▶ **TRY IT**:
Report every line in the records below that holds the word "replicaIds".

INFORMATION SUPPLIED START

-- ==== Sys2Proof/Machine/SyncRun.lean ====
section
/-! DEFINITION. What a node does with a sync message that has passed its epoch check (R328 to R333, R347), the check itself (R340, R344),
and what a commit does (R333, R339). -/

namespace Sys2Proof.Machine

/-! ### Fields of a sync message (R344) -/

/-- Word 2: semaphore index, barrier and generation, old epoch or step. -/
def Packet.sync2 (k : Packet) : Nat := wordAt k.body 2
/-- Word 3: partition, rank or list count. -/
def Packet.sync3 (k : Packet) : Nat := wordAt k.body 3

/-- Is the packet a sync message of the type? -/
def Packet.isSync (k : Packet) (typ : Nat) : Bool := decide (k.proto = 2) && decide (k.typ = typ) && decide (k.tkind = 0)

/-! ### Semaphores of other nodes (R328) -/

/-- A remote ADD or SET on a semaphore of the member partition; `err` what its stored value shows. -/
def State.runSem (s : State) (k : Packet) (p : Nat) (err : Fin 3) : State :=
  let i := nfld k.sync2 17 0
  let s := s.semFind p i err
  if k.typ = syAdd then
    match s.semAdd p i (pairAt k.body 4) with
    | (s, some v) => s.endRequest k stOk v 0 false
    | (s, none) => s.endRequest k stPoison 0 0 false
  else
    match s.semSet p i (pairAt k.body 4) with
    | (s, v) => s.endRequest k stOk v 0 false

/-! ### Barriers (R329 to R333) -/

/-- The key of a barrier. -/
def barKey (c b : Nat) : Nat := 64 * c + b % 64

/-- A barrier at its home. -/
def State.barrier (s : State) (key : Nat) : Barrier := Tbl.get (fun _ => Barrier.fresh) s.sync.barriers key

/-- Set it. -/
def State.setBarrier (s : State) (key : Nat) (b : Barrier) : State :=
  s.modSync (fun y => { y with barriers := Tbl.set (fun _ => Barrier.fresh) y.barriers key b })

/-- The BARRIER whose arrival awaits its release here. -/
def State.side (s : State) (key : Nat) : Option (Nat × Nat) := Tbl.get (fun _ => none) s.sync.sides key

/-- Set it. -/
def State.setSide (s : State) (key : Nat) (v : Option (Nat × Nat)) : State :=
  s.modSync (fun y => { y with sides := Tbl.set (fun _ => none) y.sides key v })

/-- Does a role mask (bit 1 bandwidth, bit 0 compute) choose a member (R330)? -/
def maskTakes (mask : Nat) (m : Member) : Bool :=
  decide (mask % 4 = 0) || (if m.bandwidth then decide (mask / 2 % 2 = 1) else decide (mask % 2 = 1))

/-- The participants of a generation, in node order. -/
def participants (l : List Member) (mask : Nat) : List Nat := (l.filter (maskTakes mask)).map (·.node)

/-- How many of 64 bits are 1. -/
def ones64 (v : Nat) : Nat := ((List.range 64).map (fun i => v / 2 ^ i % 2)).sum

/-- The last history of a node at a barrier. -/
def Barrier.past (b : Barrier) (node : Nat) : Nat := Tbl.get (fun _ => 0) b.history node

/-- Is a node suspect, by the count of partition p (R332, R349)? -/
def State.suspect (s : State) (p : Nat) (b : Barrier) (node : Nat) : Bool :=
  decide (min 63 (s.regF (Reg.PART_BAR_CTRL p) 6 0) < ones64 (b.past node))

/-- Shift the history of every participant, with a 1 for the last (R332). One that becomes suspect is counted and shown. -/
def State.enterLast (s : State) (p key : Nat) (b : Barrier) (nodes : List Nat) (last : Nat) : State × Barrier :=
  if nodes.length ≤ 1 then (s, b)
  else
    let b' := { b with history := nodes.foldl (fun h n =>
      Tbl.modify (fun _ => 0) h n (fun v => (2 * v + (if n = last then 1 else 0)) % 2 ^ 64)) b.history }
    let s := nodes.foldl (fun s n =>
      if s.suspect p b' n && !s.suspect p b n then
        (((s.count (Reg.PART_BAR_SUSPECTS p) 1).setRegN (Reg.PART_BAR_LAST_SUSPECT p) (2 ^ 31 + key % 64 * 2 ^ 12 + n % 4096))).pcause p
          (Reg.PART_SYNC_IRQ_CAUSE p) 4
      else s) s
    (s, b')

/-- The fields of a release for one participant (R331): words 4 to 7 hold the generation, rank and count, and the detail. -/
def releaseFields (generation rank count detail : Nat) : Nat := generation % 2 ^ 32 + (rank + count * 2 ^ 16) * 2 ^ 32 + detail * 2 ^ 64

/-- The last participant has arrived (R331, R332): histories, the releases, and the next generation. -/
def State.releaseBarrier (s : State) (c key : Nat) (k : Comp) (b : Barrier) : State :=
  let nodes := participants k.map b.mask
  let last := b.arrivals.getLast?.getD 0
  let (s, b) := s.enterLast k.part key b nodes last
  let n := b.arrivals.length
  let s := s.setBarrier key { b with generation := (b.generation + 1) % 2 ^ 32, arrivals := [], mask := 0 }
  (List.range n).foldl (fun s r =>
    let node := b.arrivals.getD r 0
    let detail := last + flag (s.suspect k.part b last) 12 + flag (s.suspect k.part b node) 13
    s.sendOrLose (syncReq node syRelease c k.epoch (key % 64 * 2 ^ 26 + b.generation % 2 ^ 26) (r * 2 ^ 16)
      (releaseFields b.generation r n detail) k.part (.sync k.part))) s

/-- BAR_ARRIVE at the home (R329, R331, R333): refused unless it carries the current epoch; the first arrival begins a generation and sets its mask.
A node its mask excludes, or that has arrived, is refused (log entry 18). -/
def State.runArrive (s : State) (k : Packet) (x : Comp) : State :=
  let c := k.comp
  let key := barKey c (nfld k.sync2 31 26)
  if k.epoch ≠ x.epoch then s.refuseStale k
  else
    let b := s.barrier key
    let b := if b.arrivals.isEmpty then { b with mask := wordAt k.body 4 % 4, epoch := k.epoch } else b
    if !(participants x.map b.mask).contains k.src || b.arrivals.contains k.src then s.refuseStale k
    else
      let b := { b with arrivals := b.arrivals ++ [k.src] }
      let s := s.endRequest k stOk 0 0 false
      if b.arrivals.length = (participants x.map b.mask).length then s.releaseBarrier c key x b else s.setBarrier key b

/-- A running command. -/
def State.running (s : State) (p chute seq : Nat) : Option Cmd :=
  match s.cmd p chute seq with
  | some c => if c.phase = .running then some c else none
  | none => none

/-- End a command if it still runs. -/
def State.finishRunning (s : State) (p chute seq status result detail : Nat) : State :=
  if (s.running p chute seq).isSome then s.finish p chute seq status result detail else s

/-- BAR_RELEASE at a participant (R331, R333): its BARRIER completes; a release that comes after an abort, or of an earlier epoch than the
arrival that waits, is discarded. -/
def State.runRelease (s : State) (k : Packet) (p : Nat) : State :=
  let key := barKey k.comp (nfld k.sync2 31 26)
  let s := s.endRequest k stOk 0 0 false
  match s.side key with
  | none => s
  | some (chute, seq) =>
    match s.running p chute seq with
    | none => s.setSide key none
    | some c =>
      if epochOlder k.epoch c.compEpoch then s
      else (s.setSide key none).finish p chute seq stOk (pairAt k.body 4) (nfld (wordAt k.body 6) 13 0)

/-- Every generation of a composition ends (R333): arrivals are discarded and each waiting BARRIER of partition p completes STALE_EPOCH; a new
member list clears the histories too. -/
def State.endGenerations (s : State) (c p : Nat) (newList : Bool) : State :=
  let mine (key : Nat) : Bool := decide (key / 64 = c)
  let waiting := (s.part p).cmds.filter (fun d => decide (d.opcode = 0x0D) && decide (d.phase = .running) && decide (d.compId = c))
  let s := s.modSync (fun y =>
    { y with barriers := y.barriers.filterMap (fun e =>
               if !mine e.1 then some e
               else
                 let b : Barrier := { e.2 with arrivals := [], mask := 0, history := if newList then [] else e.2.history }
                 if b = Barrier.fresh then none else some (e.1, b)),
             sides := Tbl.keep (fun key => !mine key) y.sides })
  waiting.foldl (fun s d => s.finish p d.chute d.seq stStaleEpoch 0 0) s

/-! ### Votes (R347) -/

/-- Vote slots of partition p. -/
def State.voteSlots (s : State) (p : Nat) : List VoteSlot := s.sync.slots.filter (fun v => decide (v.part = p))

/-- A digest is put into a vote slot, or discarded and counted. -/
def State.putVote (s : State) (p step sender digest : Nat) : State :=
  let same (v : VoteSlot) : Bool := decide (v.part = p) && decide (v.step = step) && decide (v.sender = sender)
  if s.sync.votesDone.contains (p, step) then s.count (Reg.PART_DIG_DROPPED p) 1
  else if s.sync.slots.any same then
    s.modSync (fun y => { y with slots := y.slots.map (fun v => if same v then { v with digest := digest } else v) })
  else if (s.voteSlots p).length < 64 then s.modSync (fun y => { y with slots := y.slots ++ [⟨p, step, sender, digest⟩] })
  else s.count (Reg.PART_DIG_DROPPED p) 1

/-- The digest of a step a partition holds from a sender. -/
def State.vote (s : State) (p step sender : Nat) : Option Nat :=
  (s.sync.slots.find? (fun v => decide (v.part = p) && decide (v.step = step) && decide (v.sender = sender))).map (·.digest)

/-- The first value that at least m entries hold. -/
def majorityOf (l : List (Option Nat)) (m : Nat) : Option Nat :=
  l.findSome? (fun x => match x with
    | some d => if m ≤ (l.filter (fun y => decide (y = some d))).length then some d else none
    | none => none)

/-- The n replicas of a vote block (R345), one node in 16 bits. -/
def replicaIds (ws : List Nat) (n : Nat) : List Nat := (List.range n).map (fun i => wordAt ws (i / 2) / 2 ^ (16 * (i % 2)) % 2 ^ 16)

/-- Replicas of a DIGEST. -/
def Cmd.replicas (c : Cmd) : Nat := nfld (c.arg 8) 27 24 + 1

/-- The replicas' nodes, from the vote block read while the command waited. -/
def Cmd.replicaNodes (c : Cmd) : List Nat := replicaIds (c.inputs.getD 1 []) c.replicas

/-- Where its vote block stands. -/
def Cmd.voteVa (c : Cmd) : Nat := c.arg64 11

/-- What a waiting DIGEST has of each replica's digest: its own in working value 0. -/
def State.received (s : State) (p : Nat) (c : Cmd) : List (Option Nat) :=
  c.replicaNodes.map (fun n => if n = s.node then some (c.auxAt 0) else s.vote p (c.arg 13) n)

/-- A number with a bit for each entry that passes a test. -/
def maskOf (l : List (Option Nat)) (t : Option Nat → Bool) : Nat :=
  ((List.range l.length).map (fun i => flag (t (l.getD i none)) i)).sum

/-- Decide a vote from the digests received (R347): the record is written, marked replicas are shown, the command completes OK. -/
def State.decideVote (s : State) (p : Nat) (c : Cmd) : State :=
  let n := c.replicas
  let l := s.received p c
  let maj := majorityOf l (n / 2 + 1)
  let got := maskOf l Option.isSome
  let agree := if maj.isSome then maskOf l (fun x => decide (x = maj)) else 0
  let marked := if maj.isSome then got - agree else 0
  let own := c.replicaNodes.findIdx (fun m => decide (m = s.node))
  let words := [c.arg 13, flag maj.isSome 31 + 2 ^ 30 + own * 2 ^ 16 + got, agree, 0] ++ numWords (c.auxAt 0) 4 ++ numWords (maj.getD 0) 4
    ++ [0, 0, 0, 0] ++ l.flatMap (fun x => numWords (x.getD 0) 4)
  let v := words.foldr (fun w a => w + 2 ^ 32 * a) 0
  let s := s.modSync (fun y => { y with slots := y.slots.filter (fun v => !(decide (v.part = p) && decide (v.step = c.arg 13))),
                                        votesDone := (p, c.arg 13) :: y.votesDone.filter (· ≠ (p, c.arg 13)) })
  let s := match c.range (c.voteVa + 64) (64 + 16 * n) acWrite with
    | some x => s.storeAll (c.agent p) v false x
    | none => s
  let s := if marked = 0 then s
    else (((s.setRegN (Reg.PART_DIG_EXPEL_MASK p) marked).setRegN (Reg.PART_DIG_EXPEL_STEP p) (c.arg 13))).pcause p
      (Reg.PART_SYNC_IRQ_CAUSE p) 8
  s.endCmd p c stOk (c.auxAt 3) (marked + flag maj.isNone 16 + (if marked.testBit own then 2 ^ 17 else 0))

/-- A DIGEST of partition p that waits for the digests of a step. -/
def State.voting (s : State) (p step : Nat) : Option Cmd :=
  (s.part p).cmds.find? (fun c => decide (c.opcode = 0x0E) && decide (c.phase = .running) && decide (c.auxAt 1 = 1) && decide (c.arg 13 = step))

/-- Decide the vote of a waiting DIGEST once all its digests are held. -/
def State.tryVote (s : State) (p : Nat) (c : Cmd) : State := if (s.received p c).all Option.isSome then s.decideVote p c else s

/-- A DIGEST message at a replica. -/
def State.runVote (s : State) (k : Packet) (p : Nat) : State :=
  let s := (s.putVote p k.sync2 k.src (wordsNum k.body 4 4)).endRequest k stOk 0 0 false
  match s.voting p k.sync2 with
  | some c => s.tryVote p c
  | none => s

/-! ### The epoch check of sync messages (R328, R340, R344) -/

/-- Carry out a sync message that R340 lets run. -/
def State.runSync (s : State) (k : Packet) (err : Fin 3) : State :=
  match s.comp k.comp with
  | none => s
  | some x =>
    if k.typ = syAdd ∨ k.typ = sySet then s.runSem k x.part err
    else if k.typ = syArrive then s.runArrive k x
    else if k.typ = syRelease then s.runRelease k x.part
    else if k.typ = syDigest then s.runVote k x.part
    else s

/-- R340's table for a sync message: run it, hold it, refuse it, or count a violation and answer OK with result 0. -/
def State.judgeSync (s : State) (k : Packet) (err : Fin 3) : State :=
  let access (p : Nat) : Bool := (decide (k.typ ≠ syAdd) && decide (k.typ ≠ sySet)) || s.semIn p (nfld k.sync2 17 0)
  match s.epochCheck k.comp k.epoch k.src access with
  | .stale => s.refuseStale k
  | .hold => s.modSync (fun y => { y with heldMsgs := y.heldMsgs ++ [(k.comp, k)] })
  | .violation => (s.violateMem (.peer k.src k.tc k.seq) true 0).endRequest k stOk 0 0 false
  | .run => s.runSync k err

/-- A sync message of the type goes through its window (R227, R250), then `f`. -/
def State.onSync (s : State) (k : Packet) (typ : Nat) (f : State → State) : State :=
  if k.isSync typ then (s.receive k).windowed k k.src k.seq f else s

/-! ### Commit (R339) -/

/-- Messages held for a composition are rechecked (R339, R340). -/
def State.recheckHeld (s : State) (c : Nat) : State :=
  let held := s.sync.heldMsgs.filter (fun e => decide (e.1 = c))
  let s := s.modSync (fun y => { y with heldMsgs := y.heldMsgs.filter (fun e => !decide (e.1 = c)) })
  held.foldl (fun s e => if e.2.proto = 1 then s.judge e.2 else s.judgeSync e.2 0) s

/-- Messages held for a composition are refused (R340, on ABORT). -/
def State.refuseHeld (s : State) (c : Nat) : State :=
  let held := s.sync.heldMsgs.filter (fun e => decide (e.1 = c))
  let s := s.modSync (fun y => { y with heldMsgs := y.heldMsgs.filter (fun e => !decide (e.1 = c)) })
  held.foldl (fun s e => s.refuseStale e.2) s

/-- Is a role epoch 2^30 or more older than an epoch (R336)? -/
def roleTooOld (re e : Nat) : Bool := decide (2 ^ 30 ≤ (e + 2 ^ 32 - re % 2 ^ 32) % 2 ^ 32)

/-- A node that has left forgets what it held of a composition at its barriers. -/
def State.forgetBarriers (s : State) (c : Nat) : State :=
  s.modSync (fun y => { y with barriers := Tbl.keep (fun k => !decide (k / 64 = c)) y.barriers, sides := Tbl.keep (fun k => !decide (k / 64 = c)) y.sides })

/-- A commit takes effect at this node (R333, R336, R339). -/
def State.commitComp (s : State) (c : Nat) (q : Prepared) : State :=
  let old := s.comp c
  let oldPart := match old with | some k => some k.part | none => none
  let own := memberAt q.list s.node
  let s := s.setPrepared c none
  let s := match own with
    | none =>
      let s := match oldPart with | some p => s.endGenerations c p true | none => s
      ((s.purgeComp c).setComp c none).forgetBarriers c
    | some m =>
      let re := match old with
        | some k =>
          if memberAt k.map s.node = some m then (if roleTooOld k.roleEpoch q.epoch then q.epoch else k.roleEpoch) else q.epoch
        | none => q.epoch
      let s := match old with
        | some k => if k.map = q.list then s else s.endGenerations c k.part (decide (k.map.map Member.node ≠ q.list.map Member.node))
        | none => s
      s.setComp c (some { part := m.part, epoch := q.epoch, roleEpoch := re, map := q.list, down := false })
  let now := match own with | some m => some m.part | none => none
  let parts := (oldPart.toList ++ now.toList).eraseDups
  let changed := decide (old.map (·.map) ≠ some q.list)
  let s := parts.foldl (fun s p =>
    let s := s.showComp p
    if changed then s.pcause p (Reg.PART_SYNC_IRQ_CAUSE p) 0x20 else s) s
  s.recheckHeld c

end Sys2Proof.Machine
end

INFORMATION SUPPLIED END

▶ **FINISHED EXERCISE**:
def replicaIds (ws : List Nat) (n : Nat) : List Nat := (List.range n).map (fun i => wordAt ws (i / 2) / 2 ^ (16 * (i % 2)) % 2 ^ 16)
def Cmd.replicaNodes (c : Cmd) : List Nat := replicaIds (c.inputs.getD 1 []) c.replicas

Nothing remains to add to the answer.